From 78a6e4a418e4eb2c9c49a55b927d966f8e507d3e Mon Sep 17 00:00:00 2001
From: =?UTF-8?q?St=C3=A9phane=20Lesimple?= <speed47_github@speed47.net>
Date: Sun, 19 Apr 2026 09:14:21 +0000
Subject: [PATCH] chore: move cron vuln-watch workflow script files to their
 own branch

---
 .github/workflows/daily_vuln_scan_prompt.md | 199 --------------------
 .github/workflows/vuln-scan.yml             | 129 -------------
 .github/workflows/vuln-watch.yml            | 163 ++++++++++++++++
 3 files changed, 163 insertions(+), 328 deletions(-)
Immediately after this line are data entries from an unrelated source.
/-! ## Physical addresses (R108, R245, R251) -/

inductive PaKind where
  | hbm (die : Nat) | cxl (port : Nat) | host | peer (p : Nat) | none
  deriving DecidableEq, Repr

def dieBytes : Nat := 0x1800000000

/-- The PA with the package's own window replaced by the local address it aliases (R245). -/
def State.canonPa (s : State) (pa : Nat) : Nat :=
  let w := 0x800000000000 + s.winBits oDOM 0 4 * 0x80000000000
  if w ≤ pa ∧ pa < w + 0x6000000000 then pa - w else pa

/-- Size in bytes of a CXL range (R250), 0 while disabled. -/
def State.cxlSize (s : State) (c : Nat) : Nat :=
  if s.winBits (oCXM c) 0 1 = 1 then min (s.winBits (oCXM c) 4 15) 16384 * 2 ^ 30 else 0

def State.paKind (s : State) (pa : Nat) : PaKind :=
  if pa < 0x6000000000 then .hbm (pa / dieBytes)
  else if 0x100000000000 ≤ pa ∧ pa < 0x500000000000 then
    let c := pa / 0x100000000000 - 1
    if pa % 0x100000000000 < s.cxlSize c then .cxl c else .none
  else if 0x500000000000 ≤ pa ∧ pa < 0x800000000000 then .host
  else if 0x800000000000 ≤ pa ∧ pa < 0x1000000000000 then
    if (pa - 0x800000000000) % 0x80000000000 < 0x6000000000 then .peer ((pa - 0x800000000000) / 0x80000000000) else .none
  else .none

/-- The home die of a line (R108, R251); host lines attach to die 0 (R239), a peer's to the die of its port (R246). -/
def State.homeDie (s : State) (pa : Nat) : Nat :=
  match s.paKind pa with
  | .hbm d => d
  | .cxl c => s.winBits (oCXM c) 1 2
  | .peer p => s.winBits oPRT (3 * p) 3 / 2
  | .host => 0
  | .none => 0

/-- The home slice of a line (R108). -/
def homeSlice (pa : Nat) : Nat :=
  ((pa >>> 7) % 16) ^^^ ((pa >>> 11) % 16) ^^^ ((pa >>> 15) % 16) ^^^ ((pa >>> 19) % 16)

/-- The HBM4 stack of a line and its pseudo-channel, 0 to 63 (R247); a channel is a pair of pseudo-channels. -/
def hbmStack (pa : Nat) : Nat :=
  let o := pa % dieBytes
  2 * (pa / dieBytes) + ((o >>> 8) % 2 ^^^ (o >>> 20) % 2)
def hbmPch (pa : Nat) : Nat :=
  let o := pa % dieBytes
  (o >>> 9) % 64 ^^^ (o >>> 21) % 64
/-- The number of a line's channel in the package: 32 channels a stack. -/
def hbmChannel (pa : Nat) : Nat := 32 * hbmStack pa + hbmPch pa / 2

/-- The key of a 2 MiB region in the home map (R18, R19), if the address lies in a map. -/
def State.region (s : State) (pa : Nat) : Option Nat :=
  match s.paKind pa with
  | .hbm _ => some (pa / 0x200000)
  | .cxl c => some (0x40000 + c * 0x800000 + (pa % 0x100000000000) / 0x200000)
  | _ => none

/-- The partition that owns an address's region, or 0xF. -/
def State.homeOwner (s : State) (r : Nat) : Nat := (Tab.getD s.hmap 0xF r).toNat

/-- Whether window `w` admits an operation of `kind` by `guest` on `owner` at unit `u` (R20, R21); a window that
drains admits nothing more (R22). -/
def State.winAdmits (s : State) (w kind guest owner u : Nat) (write : Bool) : Bool :=
  let a := s.win' (oWIN w)
  let b := s.win' (oWIN w + 8)
  bit a 12 && bits a 8 2 == kind && bits a 0 4 == owner && bits a 4 4 == guest
    && (if write then bit a 11 else bit a 10) && decide (bits b 0 32 ≤ u ∧ u < bits b 32 32) && (s.winDrain.find w).isNone

/-- Whether some window admits it. -/
def State.admitted (s : State) (kind guest owner u : Nat) (write : Bool) : Bool :=
  (List.range 32).any fun w => s.winAdmits w kind guest owner u write

/-- The home-map check of R18 for an access by partition `part`. An address window's bounds (R20) count 2 MiB regions of physical address
(log entry 70). -/
def State.mapOk (s : State) (part pa : Nat) (write : Bool) : Bool :=
  match s.region pa with
  | none => true
  | some r =>
    let o := s.homeOwner r
    o == part || (o != 0xF && s.admitted 0 part o (pa / 0x200000) write)

/-- Whether key `kid` serves function `vf` (R25, R468): assigned, loaded and of that function. -/
def State.keyOk (s : State) (kid vf : Nat) : Bool :=
  let k := s.win' (oKEY kid)
  kid != 0 && bit k 10 && bit k 11 && bits k 0 10 == vf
 delete mode 100644 .github/workflows/daily_vuln_scan_prompt.md
 delete mode 100644 .github/workflows/vuln-scan.yml
 create mode 100644 .github/workflows/vuln-watch.yml
diff --git a/.github/workflows/daily_vuln_scan_prompt.md b/.github/workflows/daily_vuln_scan_prompt.md
deleted file mode 100644
index 7c4eeda..0000000
--- a/.github/workflows/daily_vuln_scan_prompt.md
+++ /dev/null
@@ -1,199 +0,0 @@
-# Daily transient-execution vulnerability scan
-
-You are a scheduled agent running inside a GitHub Actions job. Your job
-is to audit public news/advisory sources for **transient-execution and
-CPU side-channel vulnerabilities** that may need to be added to
-**spectre-meltdown-checker** (this repository).
-
-## What counts as "relevant"
-
-spectre-meltdown-checker detects, reports, and suggests mitigations for
-CPU vulnerabilities such as: Spectre v1/v2/v4, Meltdown, Foreshadow/L1TF,
-MDS (ZombieLoad/RIDL/Fallout), TAA, SRBDS, iTLB Multihit, Zenbleed,
-Downfall (GDS), Retbleed, Inception, SRSO, BHI, RFDS, Reptar, FP-DSS,
-and any similar microarchitectural side-channel or speculative-execution
-issue on x86 (Intel/AMD) or ARM CPUs. It also surfaces related hardware
-mitigation features (SMAP/SMEP/UMIP/IBPB/eIBRS/STIBP…) when they gate
-the remediation for a tracked CVE.
-
-It does **not** track generic software CVEs, GPU driver bugs, networking
-stacks, filesystem bugs, userspace crypto issues, or unrelated kernel
-subsystems.
-
-## Inputs handed to you by the workflow
-
-- Working directory: the repo root (`/github/workspace` in Actions, or
-  wherever `actions/checkout` placed it). You may `grep` the repo to
-  check whether a CVE or codename is already covered.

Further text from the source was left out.